When a Netreo check assigned to a managed device experiences a state that causes an alarm, Netreo needs a way to centralize and monitor all of the information surrounding that event. This is what an incident is for. When an alarm is generated by a failed check in Netreo, it opens a new incident to act as a record of the event which contains all of the associated data and history relevant to it. When an incident is opened, it collects in one place any and all information related to the alarm event. This information remains archived in the Netreo logs for a period of three years before it is deleted. Any incident from within that period can be looked up in Netreo using its unique ID number.
Incidents exist in one of four states:
An incident in the OPEN state indicates that the alarm that opened it is ongoing and has not been addressed. When an incident is first opened, it immediately attempts to run all of the actions in the action groups assigned to the respective check in its alarm configuration. The device for which the incident has been opened continues to show the current alarm state in any dashboards it is included in, and the incident continues to run relevant actions and perform escalation in accordance with the settings in the alarm configuration.
The ACKNOWLEDGED state indicates that although an alarm is ongoing, someone is aware of the problem and is currently working on it. Once an incident has been acknowledged, it is this state that is displayed in the dashboards, instead of the current alarm state. ACKNOWLEDGED incidents also never escalate.

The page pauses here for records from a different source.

/-! ## Invariants -/

/-- The state after reset meets the invariant: the registers by R34, the model's form of R35; that no response has been given
yet is the model's choice (log 18). -/
def Obligations.ResetMeetsTheInvariant : Prop := State.reset.Inv

/-- R35: from every state that meets the invariant, a step, whatever the turn, gives a state that meets it. -/
def Obligations.EveryStepKeepsTheInvariant : Prop :=
  ∀ s t : State, s.Inv → step s = .next t → t.Inv

/-- From a state that meets the invariant no step faults or is refused (R60; the model's one fault is unreachable, log 4). -/
def Obligations.NoStepStopsUnderTheInvariant : Prop :=
  ∀ s : State, s.Inv → ∃ t, step s = .next t

/-- R35 item 7, R164: after the expansion every `W[j]` for `j` in 16 to 79 is a power of two. -/
def Obligations.ExpandedWordsArePowersOfTwo : Prop :=
  ∀ c : CoreState, c.Inv → c.afterExpansion → ∀ j, 16 ≤ j → j < 80 → ∃ n, n < 32 ∧ (c.buf.word j).toNat = 2 ^ n

/-! ## The machine as a whole -/

/-- R225, R226: in `ERROR` every step leaves the core as it is, except a `CLR` or a reset, which gives the clear state. -/
def Obligations.ErrorIsLeftOnlyByClrOrReset : Prop :=
  ∀ s : State, s.core.at .error 0 → ∃ t, step s = .next t ∧
    (s.nextTurn.clears = true → t.core = State.reset.core) ∧ (s.nextTurn.clears = false → t.core = s.core)

/-- R61, R77: outside `IDLE` no frame but `CLR` changes the core, legal or not. -/
def Obligations.CommandsOutsideIdleChangeNothing : Prop :=
  ∀ (s : State) (c : Frame) (rest : List Turn), s.turns = .command c :: rest → s.core.ph ≠ .idle →
    decodeFrame c ≠ .instr .clr → ∃ t, step s = .next t ∧ t.core = s.core ∧ t.turns = rest

/-- R72, R73: every frame gets exactly one response, in the same step; its status is 0 to 3, and its data is 0 unless the
status is `OK`. -/
def Obligations.EveryFrameGetsExactlyOneResponse : Prop :=
  ∀ (s : State) (c : Frame) (rest : List Turn), s.turns = .command c :: rest →
    ∃ t r, step s = .next t ∧ t.turns = rest ∧ t.responses = r :: s.responses ∧
      r.toNat / 2 ^ 32 ≤ 3 ∧ (r.toNat / 2 ^ 32 ≠ 0 → r.toNat % 2 ^ 32 = 0)

/-- R33: two cores in rows of R27 with the same flags, cause, length and, in `DONE`, the same accumulators answer every frame
with the same response, and look the same after it: the buffer, `CNT`, the busy phase and the running accumulators are
hidden from every sequence of frames. -/
def Obligations.HiddenStateDoesNotReachTheResponse : Prop :=
  ∀ (s s' : State) (c : Frame) (rest rest' : List Turn),
    s.turns = .command c :: rest → s'.turns = .command c :: rest' →
    s.core.pairLegal = true → s'.core.pairLegal = true → s.core.sameView s'.core →
    ∃ t t' r, step s = .next t ∧ step s' = .next t' ∧ t.responses = r :: s.responses ∧ t'.responses = r :: s'.responses ∧
      t.turns = rest ∧ t'.turns = rest' ∧
      t.core.pairLegal = true ∧ t'.core.pairLegal = true ∧ t.core.sameView t'.core

/-- R33: until a run has ended no message is seen. Two machines in `IDLE` with messages of the same length, whatever the bytes,
give the same responses to every list of turns, frames, resets and sequencer turns, with too few sequencer turns for a run. -/
def Obligations.MessageIsHiddenUntilDone : Prop :=
  ∀ (s s' : State) (ts : List Turn), s.core.at .idle 0 → s'.core.at .idle 0 → s.core.ecause = s'.core.ecause →
    s.core.len = s'.core.len → ts.count .sequencer < 146 →
    ∃ t t' answers, Host.Core.run core ts.length { s with turns := ts } = .next t ∧
      Host.Core.run core ts.length { s' with turns := ts } = .next t' ∧
      t.responses = answers ++ s.responses ∧ t'.responses = answers ++ s'.responses ∧
      answers.length = ts.countP (fun x => decide (x ≠ .sequencer ∧ x ≠ .reset)) ∧ t.core.sameView t'.core

/-- R258: once a run has begun, for any interleaving of sequencer turns with frames that are no `CLR`, the core reached is the
one that the sequencer turns alone reach. -/
def Obligations.InterleavingDoesNotMatter : Prop :=
  ∀ (s : State) (ts : List Turn), s.core.pairLegal = true → s.core.ph ≠ .idle → (∀ x ∈ ts, x.clears = false) →
    ∃ t u, Host.Core.run core ts.length { s with turns := ts } = .next t ∧
      Host.Core.run core (ts.count .sequencer) { s with turns := [] } = .next u ∧ t.core = u.core ∧ t.turns = []

/-- R259: a `START` in `IDLE` with a loaded message, followed by the 146 micro-operations with any frames but `CLR` between
them, ends in `DONE` with `LEN`, `BUF[0..63]` and `BUF[320..1023]` unchanged, the words 16 to 79 expanded, and `DIGEST` of
the buffer's bytes (R10) in the accumulators. -/
def Obligations.RunComputesTheDigest : Prop :=
  ∀ (s : State) (ts : List Turn), s.core.Inv → s.core.ph = .idle → 1 ≤ s.core.len.toNat →
    (∀ x ∈ ts, x.clears = false) → 146 ≤ ts.count .sequencer →
    ∃ t, Host.Core.run core (ts.length + 1) { s with turns := Driver.send .start :: ts } = .next t ∧
      t.core.at .done 0 ∧ t.core.len = s.core.len ∧ t.core.ecause = .none ∧
      (∀ x, x < 64 ∨ 320 ≤ x → t.core.buf.byte x = s.core.buf.byte x) ∧
      (∀ j, j < 64 → t.core.buf.word (j + 16) = t.core.buf.expansion j) ∧
      t.core.digestBytes = Digest.digest ((List.range 1024).map s.core.buf.byte)

/-- R11: `DIGEST` depends only on the first 64 bytes of the zero-filled buffer. -/
def Obligations.DigestDependsOnTheFirst64Bytes : Prop :=
  ∀ m m' : List Byte, 1 ≤ m.length → m.length ≤ 1024 → 1 ≤ m'.length → m'.length ≤ 1024 →
    (∀ x, x < 64 → m.getD x 0 = m'.getD x 0) → Digest.digest m = Digest.digest m'

/-- R124: `CLR` and `LOAD n` from any state leave `IDLE`, `LEN = |n|` and exactly the message in the buffer, every response
`OK`; with more than 1024 bytes the 1025th `PUSHB` gets `INVALID_DATA`, and the state is `ERROR`, `OVERFLOW`, `LEN = 1024`. -/
def Obligations.LoaderContract : Prop :=
  ∀ (s : State) (n : List Byte),
    ∃ t, Host.Core.run core (n.length + 1) { s with turns := Driver.send .clr :: Driver.load n } = .next t ∧ t.turns = [] ∧
      (n.length ≤ 1024 → t.core.at .idle 0 ∧ t.core.len.toNat = n.length ∧ (∀ k, t.core.buf.byte k = n.getD k 0) ∧
        t.responses = List.replicate (n.length + 1) 0x0000000000 ++ s.responses) ∧
      (1024 < n.length → t.core.at .error 0 ∧ t.core.ecause = .overflow ∧ t.core.len.toNat = 1024 ∧
        t.responses = List.replicate (n.length - 1024) 0x0100000000 ++ List.replicate 1025 0x0000000000 ++ s.responses)

/-- R93: `WAIT` sends `STAT` until a response has bit 1 (`DONE`) or bit 2 (`ERR`) set, and no `STAT` after that one; it returns
that response's data. While the schedule allows no such response it is still waiting, and every response so far has both bits
clear. From a busy state a schedule that adds up to a whole run ends it (R146). -/
def Obligations.WaitRepeatsStatUntilDoneOrErr : Prop :=
  ∀ (s : State) (gaps : List Nat), s.core.pairLegal = true →
    ∃ (t : State) (answers : List Reply), t.responses = answers ++ s.responses ∧ answers.length ≤ gaps.length ∧
      (∀ r ∈ answers.tail, r.toNat / 2 % 4 = 0) ∧
      ((∃ r, answers.head? = some r ∧ r.toNat / 2 % 4 ≠ 0 ∧ Driver.wait gaps s = (.value (r.setWidth 32), t) ∧
          (t.core.done = true ∨ t.core.err = true)) ∨
        (Driver.wait gaps s = (.waiting, t) ∧ answers.length = gaps.length ∧ ∀ r ∈ answers, r.toNat / 2 % 4 = 0)) ∧
      (s.core.busy = true → 146 ≤ gaps.sum → (Driver.wait gaps s).1 ≠ .waiting)

/-- R107, R104, R253: the core takes bytes as they are. On any 1 to 1024 bytes, normalised or not, the commands of `HASHB` and
`HASHS` give `DIGEST` and its hexadecimal form; on none or more they end in `InvalidData` with the core in `ERROR`. -/
def Obligations.CommandsHashAnyBytesOfAdmittedLength : Prop :=
  ∀ (gaps : List Nat) (n : List Byte),
    (1 ≤ n.length → n.length ≤ 1024 →
      ReturnsAfterOneRun (Driver.hashCommands Driver.byteReads gaps n) n Driver.byteReads gaps (Digest.digest n) ∧
      ReturnsAfterOneRun (Driver.hashCommands Driver.hexReads gaps n) n Driver.hexReads gaps (Digest.hexDigest n)) ∧
    (n.length = 0 ∨ 1024 < n.length → ∀ (s : State) (reads : List Instr),
      ∃ t, Driver.hashCommands reads gaps n s = (.invalidData, t) ∧ t.core.at .error 0)

/-- R90 with R10, R105, R252: `HASHB m`, from any state. When the normalizer fails it returns `InvalidData` and the core is not
used; else it sends its commands on the normalised bytes and, when the sequencer's turns add up to a whole run, returns
their `DIGEST`, that is `hash_bytes` of R106. -/
def Obligations.HashbReturnsTheDigest : Prop :=
  ∀ (lower : Normalizer.Text → Normalizer.Text) (gaps : List Nat) (m : List Byte),
    (Normalizer.normalizeBytes lower m = none → ∀ s, Driver.hashB lower gaps m s = (.invalidData, s)) ∧
    (∀ n, Normalizer.normalizeBytes lower m = some n →
      ReturnsAfterOneRun (Driver.hashB lower gaps m) n Driver.byteReads gaps (Digest.digest n)) ∧
    (146 ≤ gaps.sum → ∀ s,
      (Driver.hashB lower gaps m s).1 = (Normalizer.hashBytes lower m).elim .invalidData .value)

/-- R91 with R10, R105, R203, R252: the same for `HASHS` on a text and the 40 hexadecimal characters. -/
def Obligations.HashsReturnsTheHexDigest : Prop :=
  ∀ (lower : Normalizer.Text → Normalizer.Text) (gaps : List Nat) (text : Normalizer.Text),
    (Normalizer.normalizeText lower text = none → ∀ s, Driver.hashS lower gaps text s = (.invalidData, s)) ∧
    (∀ n, Normalizer.normalizeText lower text = some n →
      ReturnsAfterOneRun (Driver.hashS lower gaps text) n Driver.hexReads gaps (Digest.hexDigest n)) ∧
    (146 ≤ gaps.sum → ∀ s,
      (Driver.hashS lower gaps text s).1 = (Normalizer.hashString lower text).elim .invalidData .value)

/-! ## The host's normalizer -/

/-- R104, R105: a lowercased form of 1 to 1024 bytes is passed on, as it is; one with none or more fails; nothing else is ever
passed on. -/
def Obligations.NormalizedLengthIsAdmitted : Prop :=
  ∀ (lower : Normalizer.Text → Normalizer.Text) (s : Normalizer.Text),
    (1 ≤ (Normalizer.encodeUtf8 (lower s)).length → (Normalizer.encodeUtf8 (lower s)).length ≤ 1024 →
      Normalizer.normalizeText lower s = some (Normalizer.encodeUtf8 (lower s))) ∧
    ((Normalizer.encodeUtf8 (lower s)).length = 0 ∨ 1024 < (Normalizer.encodeUtf8 (lower s)).length →
      Normalizer.normalizeText lower s = none) ∧
    ∀ n, Normalizer.normalizeText lower s = some n →
      n = Normalizer.encodeUtf8 (lower s) ∧ 1 ≤ n.length ∧ n.length ≤ 1024

/-- R101, R105: bytes decode to a text exactly when they are its UTF-8 encoding, so bytes that encode no text (an overlong form, a
lone continuation byte, a surrogate) are `InvalidData`, and `hash_bytes` of the bytes of a text and `hash_string` of the text
agree (the byte form is the model's reading of G3, log 11). -/
def Obligations.Utf8DecodingInvertsEncoding : Prop :=
  ∀ lower : Normalizer.Text → Normalizer.Text,
    (∀ s : Normalizer.Text, Normalizer.decodeUtf8 (Normalizer.encodeUtf8 s) = some s ∧
      Normalizer.normalizeBytes lower (Normalizer.encodeUtf8 s) = Normalizer.normalizeText lower s) ∧
    (∀ (m : List Byte) (s : Normalizer.Text), Normalizer.decodeUtf8 m = some s → Normalizer.encodeUtf8 s = m) ∧
    ∀ m : List Byte, (∀ s, Normalizer.encodeUtf8 s ≠ m) →
      Normalizer.decodeUtf8 m = none ∧ Normalizer.normalizeBytes lower m = none

/-- R106 with R103 (log 12), for any admitted `LOWER`: a text and its lowercased form have the same hash, and so have a text
and its uppercased form, for any admitted uppercasing function, when case-folding keeps the byte length; two texts of
characters below 0x80 that differ only in the case of letters have the same hash, with nothing asked of uppercasing. -/
def Obligations.HashIgnoresLetterCase : Prop :=
  ∀ lower : Normalizer.Text → Normalizer.Text, Normalizer.LowerOk lower →
    (∀ s, Normalizer.hashString lower (lower s) = Normalizer.hashString lower s) ∧
    (∀ upper, Normalizer.UpperOk lower upper → ∀ s, Normalizer.KeepsByteLength lower s →
      Normalizer.hashString lower (upper s) = Normalizer.hashString lower s ∧
      Normalizer.hashBytes lower (Normalizer.encodeUtf8 (upper s)) = Normalizer.hashBytes lower (Normalizer.encodeUtf8 s)) ∧
    ∀ s s' : Normalizer.Text, (∀ c ∈ s, c.toNat < 0x80) → (∀ c ∈ s', c.toNat < 0x80) →
      s.map Normalizer.asciiLower = s'.map Normalizer.asciiLower →
      Normalizer.hashString lower s = Normalizer.hashString lower s'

If the condition that caused an alarm clears by itself and the generating check returns to an OK state, the connected incident enters the ALARMS CLEARED state. It remains in that state for a specified period of time (default is 5-minutes, but this is configurable) until Netreo is sure that the check which generated the original alarm is in a stable OK state — at which point the connected incident is automatically CLOSED (the incident is still archived for historical and recording purposes, however). The ALARMS CLEARED period helps prevent additional new incidents being created due to a flapping alarm condition. If the same alarm reoccurs while the incident is in the ALARMS CLEARED state, the incident returns to either the OPEN or ACKNOWLEDGED state — whichever state the incident was last in before changing to ALARMS CLEARED.
If the check whose alarm opened an incident had action groups assigned to it when the incident was opened, those action groups are executed every time the incident changes state (including CLOSED). The original actions from those groups also become locked to that incident, and any changes to their methods only affect future incidents (see action groups for more information). The Incident View dashboard for an incident also provides a means to run arbitrary action groups on it manually (see actions for more information). It is important to note that any “active response” methods contained in any executed actions are only run when the incident first opens or if the group is run manually.
To keep incidents as efficient as possible, Netreo includes a useful set of incident management tools, allowing multiple alarms to be correlated within a single incident. If layer 3 parenting is properly set up within the network, an alarm condition that directly causes other alarm conditions (such as a host-down event, when all child devices of the host become unreachable) is automatically recognized by the incident management system. All subsequent alarms are then automatically bundled into the initial alarm’s incident — rather than allowing each alarm to open its own separate incident. The incident then refers to the originating alarm as the “primary alarm” and the subsequent alarms as “related alarms.” Any related alarms which have been correlated into an existing incident always have the actions of their assigned action groups suppressed. This avoids executing redundant actions, such as alert notifications. Acknowledging an incident acknowledges all of the alarms contained within that incident, as well as the primary alarm. Users can also manually add rules to the incident management system to forcibly correlate alarms into the same incident.
Any incident that is not CLOSED is considered to be an “active incident.” All active incidents can be viewed on the “Active View” tab of the Incident Dashboard (Quick Views > Active Incidents in the main menu).